In 2008, that organization agreed to pay $20.5 million toward the facility's completion. Construction was delayed when the nation's credit crisis arose later that year.

Now the project is on track to be completed by March 31, 2012, said Ralph O'Rear, the Buck Institute's vice president of facilities and planning.

When completed, O'Rear said, the building will allow the institute to house about 150 new employees in about a dozen research programs, each with a principal investigator and eight to 10 team members. The other new positions will include support and administrative staff.

The facility will include a basement and three stories above ground, and will feature "an open lab plan that allows for much greater flexibility," O'Rear said.

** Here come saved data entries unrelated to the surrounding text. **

/-- (R303, R332) The checks of a destination word at a start. -/
def State.sendFault (s : State) (c : Who) (t : W64) : Option FaultAt :=
  let j := s.jobFor c
  firstFault
    [if dwBad t then some (FaultAt.at .xword t) else none,
     if dwXpkg t && (j.group == 0 || j.gsize ≤ dwPkg t) then some (FaultAt.at .tilemap t) else none,
     if !dwXpkg t && (j.phys (dwDie t) (dwY t) (dwX t)).isNone then some (FaultAt.at .tilemap t) else none,
     if j.qx.getLsbD (dwQ t) then some (FaultAt.engine 23 t) else none]

/-- (R325, R349) Whether a destination is a tile of this package: of the job itself. -/
def Job.sendsHere (j : Job) (t : W64) : Bool := !dwXpkg t || dwPkg t == j.member

/-- (R304) The header of an entry that a context's message makes. -/
def State.header (s : State) (c : Who) (wide : Bool) (t : W64) : W64 :=
  let j := s.jobFor c
  let co := match j.logical c.tile with
    | some (d, y, x) => 4096 * d + 256 * y + 16 * x
    | none => 0
  let far := if j.sendsHere t then 0 else 2 ^ 24 + 2 ^ 16 * j.member
  BitVec.ofNat 64 ((if wide then 2 ^ 25 else 0) + far + 2 ^ 14 * c.ctx + co)

/-! ### Messages -/

/-- A message changed, and taken out. -/
def State.updMsg (s : State) (id : Nat) (f : Msg → Msg) : State := { s with msgs := updWhere (fun m => m.id == id) f s.msgs }
def State.dropMsg (s : State) (id : Nat) : State := { s with msgs := s.msgs.filter fun m => m.id != id }

/-- (R309, R353) A message faults after its start; it is no longer outstanding. -/
def State.faultMsg (s : State) (m : Msg) (code : Flt) (info : Nat) : State :=
  (s.dropMsg m.id).raiseLate m.who m.job
    { code := code, info := BitVec.ofNat 16 info, f1 := m.t, f2 := m.t, word := m.word, slot := m.slot, rank := m.id,
      dbl := m.dbl, op := .msg m }

/-- (R10, R327) The links that a message crosses: to a tile of the package, or to the peer port of the member that it names. -/
def State.msgLinks (s : State) (m : Msg) : List Nat :=
  let j := s.jobNo m.job
  if j.sendsHere m.t then (m.tile.map fun t => routeLinks m.who.tile t).getD []
  else peerLinks m.who.tile (memberPort j.group (dwPkg m.t))

/-- (R303, R305) What names the queue of a destination: here whether or not XPKG is set with this member's index. -/
def Job.queueKey (j : Job) (t : W64) : W64 := t &&& (if j.sendsHere t then 0x3FF3 else 0x1FFFFFF)

/-- (R305) The earlier messages of a message's context to its queue. -/
def State.msgsBefore (s : State) (m : Msg) : List Msg :=
  let j := s.jobNo m.job
  s.msgs.filter fun x => x.who == m.who && x.job == m.job && j.sendsHere x.t == j.sendsHere m.t && j.queueKey x.t == j.queueKey m.t
    && x.id < m.id

/-- (R305) Whether a message is the first of its context to its queue. -/
def State.msgFirst (s : State) (m : Msg) : Bool := (s.msgsBefore m).isEmpty

/-- (R305) Whether a message can leave its tile: one for another package stands behind the earlier ones to its queue that still
wait there. -/
def State.mayDepart (s : State) (m : Msg) : Bool :=
  (s.jobNo m.job).sendsHere m.t || (s.msgsBefore m).all fun x => x.st != .waiting
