/-- SNAPSHOT (R345). -/
def execSnapshot (h : MsgHdr) (p : Packet) (s : State) : Host.Outcome State Fault Refusal := .next (s.packetIn h p (.snapshot h p))

/-- RESTORE (R345). -/
def execRestore (h : MsgHdr) (p : Packet) (s : State) : Host.Outcome State Fault Refusal := .next (s.packetIn h p (.restore h p))

/-- JOURNAL_READ (R367). -/
def execJournalRead (h : MsgHdr) (p : Packet) (s : State) : Host.Outcome State Fault Refusal := .next (s.packetIn h p (.journalRead h p))

/-- PRE_EMPT (R338). -/
def execPreEmpt (h : MsgHdr) (p : Packet) (s : State) : Host.Outcome State Fault Refusal := .next (s.packetIn h p (.preEmpt h p))

/-- RESUME (R339). -/
def execResume (h : MsgHdr) (p : Packet) (s : State) : Host.Outcome State Fault Refusal := .next (s.packetIn h p (.resume h p))

/-- DEBUG_HALT (R348). -/
def execDebugHalt (h : MsgHdr) (p : Packet) (s : State) : Host.Outcome State Fault Refusal := .next (s.packetIn h p (.debugHalt h p))

/-- DEBUG_RELEASE (R348). -/
def execDebugRelease (h : MsgHdr) (p : Packet) (s : State) : Host.Outcome State Fault Refusal := .next (s.packetIn h p (.debugRelease h p))

/-- DEBUG_STEP (R351). -/
def execDebugStep (h : MsgHdr) (p : Packet) (s : State) : Host.Outcome State Fault Refusal := .next (s.packetIn h p (.debugStep h p))

/-- DEBUG_READ_STATE (R348). -/
def execDebugReadState (h : MsgHdr) (p : Packet) (s : State) : Host.Outcome State Fault Refusal := .next (s.packetIn h p (.debugReadState h p))

/-- DEBUG_WRITE_STATE (R348). -/
def execDebugWriteState (h : MsgHdr) (p : Packet) (s : State) : Host.Outcome State Fault Refusal := .next (s.packetIn h p (.debugWriteState h p))

/-! ### Windows -/

/-- (R388) The storage of `n` bytes that a window names; none where status 3 answers. -/
def winLocs (a : WinAddr) (n : Nat) : Option (List Nat) :=
  match a with
  | .tile die y x off =>
    if die < 4 ∧ y < 12 ∧ x < 12 ∧ off + n ≤ 2 ^ 20 then some ((List.range n).map fun i => sramLoc (tileAt die y x) (off + i)) else none
  | .dram pa pl =>
    let (p, h, st) := pl.getD (0, 0, 0)
    if 3 ≤ p ∨ 4 ≤ h ∨ (p = 2 ∧ 3 ≤ st) ∨ dramTop < pa + n ∨ 2 ^ 24 ≤ (placeOf p h st ((pa + n - 1) / 4096)).2 then none
    else some ((List.range n).map fun i => placeLoc p h st (pa + i))

/-- (R148, R388) The home switches of `n` bytes that a window names. -/
def winHomes (a : WinAddr) (n : Nat) : List Nat :=
  let pa := match a with
    | .tile _ _ _ _ => 0
    | .dram pa _ => pa
  homesOf ((((winLocs a n).getD []).zipIdx).map fun (l : Nat × Nat) => (l.1, pa + l.2))
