/-- (R37) The results of earlier slots of the same word and unit that are still in flight. -/
def Bank.ahead (b : Bank) (r : InFlight) : List InFlight := b.fly.filter fun q => q.unit == r.unit && q.cyc == r.cyc && q.id < r.id

/-- DIVIDE_LANDING (R37, R108): a divide or remainder lands, before its bound runs out only where the results of earlier slots
of its word have landed. DEDUCED (log 26): at its bound, which counts tile cycles, those of a free-running unit land before it. -/
def execDivideLanding (c : Who) (id : Nat) (s : State) : Host.Outcome State Fault Refusal :=
  match (s.ctx c).bank.fly.find? fun r => r.id == id with
  | some r =>
    let first := (s.ctx c).bank.ahead r
    .next (if r.div && (r.left == 0 || first.isEmpty) then (first.foldl (fun (s : State) q => s.landed c q) s).landed c r else s)
  | none => .next s

/-! ### Faults after start -/

/-- (R166, R353) Whether a context stands at a word boundary at which it would issue, or in a drain: the stall count and the
`ctl.idle` of a word that drains do not run before the drain ends (R53). DESIGN CHOICE (log 27): a word of which triggers wait is
interrupted as a drain is, and they go on after the return. -/
def State.atBoundary (s : State) (c : Who) : Bool :=
  let x := s.ctx c
  x.exit.isNone && !x.dbgHalt && !x.woken && x.block.all (fun b => b == .drain)
    && (x.stall == 0 && x.idle == 0 || !x.block.isEmpty || !x.cont.isEmpty) && s.agenda.all fun k => !k.inWord c && k != .wordEnd c && k != .issue c && k != .cont c

/-- FAULT_AFTER_START (R353): the first fault due is delivered at a word boundary. -/
def execFaultAfterStart (c : Who) (s : State) : Host.Outcome State Fault Refusal :=
  .next (if s.atBoundary c then s.deliverLate c else s)

end Sys2Proof.Machine
end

Such spaces can better encourage the collaboration of multiple teams from different scientific disciplines.

Energy savings features include a system that pulls groundwater at 61 degrees Fahrenheit to provide a geothermal exchange with the interior air spaces.

"In the winter it provides some heating, and in the summer it provides some cooling," Bendet said.

This summer Ghilotti Construction of Santa Rosa has been doing earthwork for the future facility. The next phase, the building's construction, will soon begin under a $17 million contract with a joint venture of Cahill Contractors of San Francisco and Otto Construction of Sacramento. A future phase will complete the building's interior.

Local participating companies include Miller Pacific Engineering Group of Petaluma, Peterson Mechanical of Sonoma, and Northern Electric and Alcal-Arcade Roofing and Insulation, both of Santa Rosa.